[Start of section]

/-- The earliest fault whose recovery is still in progress (R546). -/
def Dev.earliest (d : Dev) : W32 :=
  let rs := d.flt.active.filter (·.started)
  match rs with
  | [] => 0
  | r :: rest => rest.foldl (fun m x => if laterSeq m x.seq then x.seq else m) r.seq

/-- Scope byte of R152. -/
def Dev.scopeByte (d : Dev) (lvl : Lvl) (port : Nat) : Nat := lvl.code + 4 * (port % 4) + 16 * d.pos

/-- The detection goes out in an EVENT frame: from the driving half of a formed pair, and from any position with a
stack-level reaction of PAUSE or above (R570, R591). -/
def Dev.tellRing (d : Dev) (r : Rise) (sev : Sev) (lvl : Lvl) (flags : Nat) : Dev :=
  if !r.partner && (d.pairPrimary || (lvl == .stack && sev.code ≥ 2)) then
    d.sendEvent r.code sev.code (d.scopeByte lvl r.port) (flags + 8 * b2n r.job.isSome) (lineTickOf r.code r.detail) (r.job.getD (0, 0)).1 r.detail
  else d

/-- A HALT: outputs go to their reset levels, TWIN_OWN is released, and the safety reset begins (R518, R552, R595). -/
def Dev.halt (d : Dev) (r : Rise) (lvl : Lvl) (count : Nat) (related : W32) (escalated clock : Bool) : Dev :=
  let body := eventBody Sev.halt.code lvl r.port d.pos (r.job.getD (0, 0)).1 related count r.detail
  let d := if d.pairPrimary then d.sendEvent r.code 5 (d.scopeByte lvl r.port) 1 (lineTickOf r.code r.detail) 0 r.detail else d
  (d.safetyReset r.code (body ++ zeros (34 - body.length)) clock).haltFrame (16 * b2n escalated + 128 * b2n r.job.isSome) r.ports (r.job.getD (0, 0)).2

/-- Post the FAULT record of a counted event and let its reaction follow (R147, R152, R546 to R549). The record is made at
detection, as the worked example of 15 shows it; the reaction starts with step 2 of the next tick (log entry 34). -/
def Dev.fault (d : Dev) (r : Rise) (sev : Sev) (lvl : Lvl) (count : Nat) (escalated : Bool) : Dev :=
  let related := r.related.getD d.earliest
  if sev == .halt then d.halt r lvl count related escalated (r.code == cClkForced || r.code == cClkinLost) else
  let job := r.job.getD (0, 0)
  let flags := 16 * b2n escalated + 128 * b2n r.job.isSome
  let (seq, d) := d.make .fault 0x82 flags r.ports job.2 r.code d.clk.now d.clk.tickNo
    (eventBody sev.code lvl r.port (r.origin.getD d.pos) job.1 related count r.detail)
  let d := (d.tally r.code).tellRing r sev lvl (4 * b2n escalated)
  let d := { d with rings := { d.rings with openFaults := d.rings.openFaults ++ [seq] } }
  let d := if 2 ≤ sev.code then d.faultLow else d
  let own (x : React) : Bool := x.code == r.code && x.sub == r.sub
  -- a repeat at a higher severity starts the reaction of that severity (R511)
  if d.flt.active.any (fun x => own x && sev.code ≤ x.sev.code) && !escalated then
    let again (x : React) : React := if own x then { x with lastTs := d.clk.now, condHeld := x.condHeld || holds r.code } else x
    { d with flt := { d.flt with active := d.flt.active.map again } }
  else
    let d := if lvl == .stack then { d with link.origin := r.origin.getD d.pos } else d
    -- the boundary's tick does not come: what waits for it starts with the fault that says so
    let d := if r.code = cTickStalled then d.startWaiting else d
    let later := d.flt.active.any fun x => x.started && sev.code ≤ x.sev.code && x.condHeld
    -- at once above a lower reaction in force (R547), else with step 2 of the next tick (R19, R22), at once when none comes
    let waits := d.tickAhead && r.code ≠ cTickStalled && !(d.flt.active.any fun x => x.started && x.sev.code < sev.code)
    let n : React := { seq := seq, code := r.code, sub := r.sub, sev := sev, lvl := lvl, port := r.port, started := !later && !waits,
                       waits := waits, condHeld := holds r.code, condTs := d.clk.now, escalated := escalated, lastTs := d.clk.now }
    let d := { d with flt := { d.flt with active := (d.flt.active.map fun (x : React) => if own x then { x with lastTs := d.clk.now } else x) ++ [n] } }
    if later || waits then d else d.react n

/-- Codes of one half's own circuits (R591). -/
def ownCircuit (c : W16) : Bool :=
  [cSliceFenced, cDelayMargin, cSeqWatchdog, cClkForced, cPressFailed, cPressDisagree, cPllUnlock, cTwinMismatch, cLinkDown,
   cLinkResend, cTickSkew, cPositionLost].contains c

/-- Raise a happening: a report without severity, a shadowed event, a NOTE, or a fault with its reaction. Before
READY it waits until SESSION_START has been posted (R160, R517). A formed secondary records no detection of its own but
those of its own circuits (R591). -/
def Dev.raise (d : Dev) (r : Rise) : Dev :=
  if d.pairSecondary && !r.partner && !ownCircuit r.code then d
  else if !d.sys.ready && r.sev != some .halt then
    -- FAULT_N does not wait for the record (R157)
    let d := if (r.sev.map fun s => decide (2 ≤ s.code)).getD false then d.faultLow else d
    { d with sys.early := d.sys.early ++ [r] }
  else
  match r.sev with
  | none => d.report r
  | some sev =>
    let (n, win) := codeCount r.code
    let counted := sev != .note || n ≠ 0
    let key := sourceKey r.code r.sub
    let old := d.history key win
    if d.shadowed r.code r.sub then
      let d := d.tellRing r sev r.lvl 2
      (d.event r 8 (if counted then old.length else 0) sev.code .drop).2
    else if !counted then d.tellRing r sev r.lvl 0 |>.report r
    else
      let d := d.setHistory key (d.clk.now :: old)
      let count := min (old.length + 1) 65535
      let escalated := n ≠ 0 && d.scaledN n ≤ count
      let sev' := if escalated then sev.up r.lvl else sev
      let lvl := if escalated && (sev == .stopPort || r.lvl == .none) then .device else r.lvl
      if sev' == .note then (d.tellRing r sev r.lvl 0 |>.event r 0 count 0 .drop).2
      else d.fault r sev' lvl count escalated
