/-- A line begins at the tick just raised (R139, R151, R154, R200, R320): the pending results are committed, and the next
period is planned. -/
def Dev.beginLine (d : Dev) (ts : Ts) (pn : PendLine) : Dev :=
  match d.line.band with
  | none => d
  | some b =>
    let planned := pn.planned
    let fromRest := b.pauseOwed || b.next = 0
    let d := fin4.foldl (init := d) fun (d : Dev) (p : Fin 4) => match pn.outs.get p with | some o => d.commitPort ts p o | none => d
    let d := { d with line := { d.line with
      pend := none, period := d.line.nextPeriod
      fire := some { seq := pn.seq, idx := pn.idx, tick := d.clk.tickNo, slots := pn.planes, durs := b.plan.dur.take b.plan.s, vh := pn.vh, trims := pn.trims } } }
    let d := if pn.trimmed then d.onAdm pn.seq fun a => { a with trimmed := true } else d
    -- the band begins: its section is the current one, and its axis block is in use (R139, R333, R334)
    let d := if b.next = 0 then ((d.begin_ pn.seq).makeCurrent b.media).adoptAxes b.mediaCopy else d
    let d := if b.pauseOwed then
        let d := d.postPause b (some ts)
        if b.pauseCause = cDataLate && b.pauseRef = 0 then d
        else d.onAdm pn.seq fun a => a.addLost (since ts b.pauseStart) b.pauseCause b.pauseRef b.waitPeriod
      else d
    let devs := if d.tickSource = 1 && !fromRest then b.devs ++ [signed 48 (ts - planned).toNat] else b.devs
    let b := { b with
      next := b.next + 1, pauseOwed := false, fromRest := false, lastTick := d.clk.tickNo, lastTs := ts
      firstTick := if b.next = 0 then d.clk.tickNo else b.firstTick, firstTs := if b.next = 0 then ts else b.firstTs
      devTick := if devs.length = 1 && b.devs.isEmpty then d.clk.tickNo else b.devTick, devs := devs }
    let d := { d with line.band := some b }
    let d := if devs.length = 6 then d.flushTimes else d
    let d := { d with line.planned := ts + BitVec.ofNat 48 (if d.bandMoves && d.line.nextRest then d.restPeriod else d.line.period) }
    (d.commitLine b.next d.line.period).estimate

/-- The band that a chain decided to follow, as it stands when the band before it has begun its last line (R312, R353). -/
def Dev.chained (d : Dev) (b : BandRt) : Option BandRt :=
  match b.chains with
  | [] => none
  | s :: rest =>
    (d.adm s).map fun a =>
      let n : BandRt := { raw := a.raw, media := a.media, maps := a.maps, dead := a.dead, base := (bFirst a.raw, 0) }
      -- a stop plan whose rest lies behind the band's last line goes on in the one that follows (R312, R313)
      let lead := d.leadLines a.raw
      let on : Option Int := (b.restAfter.map fun (r : Int) => r - ((b.lines + lead : Nat) : Int)).filter fun _ => !b.restsAt b.lines
      { d.copies n with
        restAfter := on, restFrom := b.restFrom, pauseCause := if on.isSome then b.pauseCause else 0
        phase := .firing, chains := rest, endDecided := b.endDecided, pos0 := b.bound b.lines + bLead a.raw
        waitPeriod := pRate (rRate a.raw) }

/-- The chained band takes the place of the one whose last line has been served (R312). -/
def Dev.follow (d : Dev) (n : BandRt) : Dev :=
  let d := { d with line := { d.line with band := some n, following := none }, mot.table := rRamp n.raw }
  let d := { d with mot.ladder := if d.bandMoves then n.ladder else d.mot.ladder }
  let d := d.restartMeans.estimate
  if !d.bandMoves || bLead n.raw = 0 then d else
  -- the first part of its lead_in is planned already
  let d := { d with line.planned := d.line.planned + BitVec.ofNat 48 d.line.nextPeriod }
  if n.pos0 ≤ d.mot.bound then d.pressNext d.line.planned else d

end Sys2Proof.Machine
end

[End of section]

> _WHAT IS BEING ASKED_: Find the word "detection" in the listing above. Copy each line where it appears.

> _ANSWER TO THE PROBLEM_:
/-- The detection goes out in an EVENT frame: from the driving half of a formed pair, and from any position with a
detection, as the worked example of 15 shows it; the reaction starts with step 2 of the next tick (log entry 34). -/
READY it waits until SESSION_START has been posted (R160, R517). A formed secondary records no detection of its own but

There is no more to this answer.